Алик с тоской смотрел на огромный ящик, но по мере того, как Панаев выкидывал оттуда стружку, успокаивался, решив поначалу, что принесли нечто бьющееся. Вся палата, затаив дыхание, наблюдала. Артем Федорович и Николай Иванович даже подошли к кровати Оскара Ароновича, который давно забыл про горчичник на лопатке – неважно себя чувствовал – лежал на боку, внимательно наблюдая за спектаклем.
Наконец, свершилось – Панаев торжественно достал предмет рыночной диковинки!
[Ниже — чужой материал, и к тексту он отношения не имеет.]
-- ==== Sys2Proof/Tests/Slice0.lean ====
section
/-! SUPPORT. The model's own tests: ill-formed terms that WellFormed refuses, words written out from the encoding tables
of spec/30_encoding.md, vectors of spec/95_test_vectors.md (each named), and for every statement with hypotheses a
state that meets them. -/

namespace Sys2Proof.Tests

open Sys2Proof Sys2Proof.Machine

/-! ### WellFormed refuses a byte outside its row (R92, R104) -/

theorem test_wf_high80 : (Instr.illegalHigh80 0x7F).wellFormed = false := by decide
theorem test_wf_high40 : (Instr.illegalHigh40 0xC0).wellFormed = false := by decide
theorem test_wf_high20 : (Instr.illegalHigh20 0x1F).wellFormed = false := by decide
theorem test_wf_high10 : (Instr.illegalHigh10 0x0F).wellFormed = false := by decide
theorem test_wf_type04 : (Instr.appTypeIllegal04 0x03).wellFormed = false := by decide
theorem test_wf_type08 : (Instr.appTypeIllegal08 0x07).wellFormed = false := by decide
theorem test_wf_type10 : (Instr.appTypeIllegal10 0x20).wellFormed = false := by decide
theorem test_wf_type20 : (Instr.appTypeIllegal20 0x40).wellFormed = false := by decide
theorem test_wf_type40 : (Instr.appTypeIllegal40 0x80).wellFormed = false := by decide
theorem test_wf_type80 : (Instr.appTypeIllegal80 0x7F).wellFormed = false := by decide

/-! ### Decoding: every constructor from a word written out from the tables (R91, R92, R94-R104) -/

theorem test_decode_waitReady : decode (.command 0b00000001) = .ok .waitReady := by decide
theorem test_decode_ctrlWrite : decode (.command 0b00000010) = .ok .ctrlWrite := by decide
theorem test_decode_ctrlRead : decode (.command 0b00000011) = .ok .ctrlRead := by decide
theorem test_decode_streamWrite : decode (.command 0b00000100) = .ok .streamWrite := by decide
theorem test_decode_streamRead : decode (.command 0b00000101) = .ok .streamRead := by decide
theorem test_decode_ramWrite : decode (.command 0b00000110) = .ok .ramWrite := by decide
theorem test_decode_ramRead : decode (.command 0b00000111) = .ok .ramRead := by decide
theorem test_decode_regSetBits : decode (.command 0b00001000) = .ok .regSetBits := by decide
theorem test_decode_regClearBits : decode (.command 0b00001001) = .ok .regClearBits := by decide
theorem test_decode_loadPlugin : decode (.command 0b00001010) = .ok .loadPlugin := by decide
theorem test_decode_loadApp : decode (.command 0b00001011) = .ok .loadApp := by decide
theorem test_decode_init : decode (.command 0b00001100) = .ok .init := by decide
theorem test_decode_hardReset : decode (.command 0b00001101) = .ok .hardReset := by decide
theorem test_decode_illegal00 : decode (.command 0b00000000) = .ok .illegal00 := by decide
theorem test_decode_illegal0E : decode (.command 0b00001110) = .ok .illegal0E := by decide
theorem test_decode_illegal0F : decode (.command 0b00001111) = .ok .illegal0F := by decide
theorem test_decode_illegalHigh80 : decode (.command 0b11111100) = .ok (.illegalHigh80 0b11111100) := by decide
theorem test_decode_illegalHigh40 : decode (.command 0b01000010) = .ok (.illegalHigh40 0b01000010) := by decide
theorem test_decode_illegalHigh20 : decode (.command 0b00100001) = .ok (.illegalHigh20 0b00100001) := by decide
theorem test_decode_illegalHigh10 : decode (.command 0b00011111) = .ok (.illegalHigh10 0b00011111) := by decide
theorem test_decode_sciW : decode (.wire [0b00000010, 0b00001011, 0b00110000, 0b00010010]) =
    .ok (.sciW 0b00001011 0b0011000000010010) := by decide
theorem test_decode_sciR : decode (.wire [0b00000011, 0b00001011, 0b11111111, 0b11111111]) = .ok (.sciR 0b00001011) := by decide
/-- R98: the first byte is 0x02 or 0x03. -/
theorem test_decode_bad_frame : decode (.wire [0x04, 0x0B, 0, 0]) = .error .badFrame := by decide
theorem test_decode_sdiWriteByte : decode (.streamOut 0b10100101) = .ok (.sdiWriteByte 0b10100101) := by decide
theorem test_decode_sdiReadByte : decode (.streamIn 0b11111111) = .ok .sdiReadByte := by decide
theorem test_decode_pluginLit : decode (.plugin [0x0010, 0b0111111111111111]) = .ok (.pluginLit 0x0010 32767) := by decide
theorem test_decode_pluginRle : decode (.plugin [0x0020, 0b1000000000000011, 0x5555]) = .ok (.pluginRle 0x0020 3 0x5555) := by decide
theorem test_decode_appMagic : decode (.magic [0b01010000, 0b00100110, 0b01001000]) = .ok .appMagic := by decide
theorem test_decode_appDataT0 : decode (.app [0, 0b00000001, 0b00000100, 0b00010000, 0b00100000]) = .ok (.appDataT0 0x0104 0x1020) := by decide
theorem test_decode_appDataT1 : decode (.app [1, 0b00000001, 0b00000100, 0b00010000, 0b00100000]) = .ok (.appDataT1 0x0104 0x1020) := by decide
theorem test_decode_appDataT2 : decode (.app [2, 0b00000001, 0b00000100, 0b00010000, 0b00100000]) = .ok (.appDataT2 0x0104 0x1020) := by decide
theorem test_decode_appExec : decode (.app [3, 0b00000001, 0b00000100, 0b00010000, 0b00100000]) = .ok (.appExec 0x0104 0x1020) := by decide
theorem test_decode_appTypeIllegal04 : decode (.app [0b00000111]) = .ok (.appTypeIllegal04 0b00000111) := by decide
theorem test_decode_appTypeIllegal08 : decode (.app [0b00001000]) = .ok (.appTypeIllegal08 0b00001000) := by decide
theorem test_decode_appTypeIllegal10 : decode (.app [0b00011000]) = .ok (.appTypeIllegal10 0b00011000) := by decide
theorem test_decode_appTypeIllegal20 : decode (.app [0b00100000]) = .ok (.appTypeIllegal20 0b00100000) := by decide
theorem test_decode_appTypeIllegal40 : decode (.app [0b01111111]) = .ok (.appTypeIllegal40 0b01111111) := by decide
theorem test_decode_appTypeIllegal80 : decode (.app [0b10000000]) = .ok (.appTypeIllegal80 0b10000000) := by decide

/-- The word of a row, as opcode_table.json numbers it: a frame, a plugin header, a marker. -/
theorem test_table_frame : decodeTableWord 32 0x020B3012 = some (.sciW 0x0B 0x3012) := by decide
theorem test_table_header : decodeTableWord 16 0x8003 = some (.pluginRle 0 3 0) := by decide
theorem test_table_marker : decodeTableWord 24 0x502648 = some .appMagic := by decide

/-! ### A configured block with the parameters of spec/95 section 0 -/

def tp : Params where
  regMode := 0x00
  regClockf := 0x03
  regWram := 0x06
  regWramAddr := 0x07
  regAiaddr := 0x0A
  regVol := 0x0B
  initClockf := 0x8800
  initVol := 0x2020
  readyTimeout := none
  pollIntervalUs := 10
  resetAssertMs := 10
  resetRecoverMs := 100
  resetActiveLow := true
  oddAdvance := .full
  silentType := false
  sckHz := 1000000
  srcCap := 64
  srcwCap := 64
  dstCap := 16

/-- Power-on with these parameters; the chip answers READY with `rdy` and its bytes are `miso`. -/
def off (rdy : List Bool) (miso : List Byte) : State :=
  { State.reset with params := tp, rdyIn := rdy, misoIn := miso, grant := 200 }

/-- After INIT. -/
def on (rdy : List Bool) (miso : List Byte) : State := (off rdy miso).configured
Палата и коридор охнули – это была груша! Огромных размеров, сантиметров двадцать пять высотой, редкостной формы. Одна сторона, ровная, как отполированная годами сторона скалы, а другая ... Если смотреть в профиль, то большая, беременная на десятом месяце баба, без грудей и головы, но с длинной шеей, как бы выращенной под влиянием женских портретов Модильяни, скорее уникальное создание скульптура-авангардиста, нежели творение природы. Такое не бывает – первое, что пришло в головы, а удивленно-восхищенный Артем Федорович тихо произнес, разрядив обстановку всеобщего шока:
– И это можно съесть? Да никогда в жизни!
– Будет стоять, пока не сгниет, – добавил потрясенный Алик, – ну, Александр Иосифович, сразили.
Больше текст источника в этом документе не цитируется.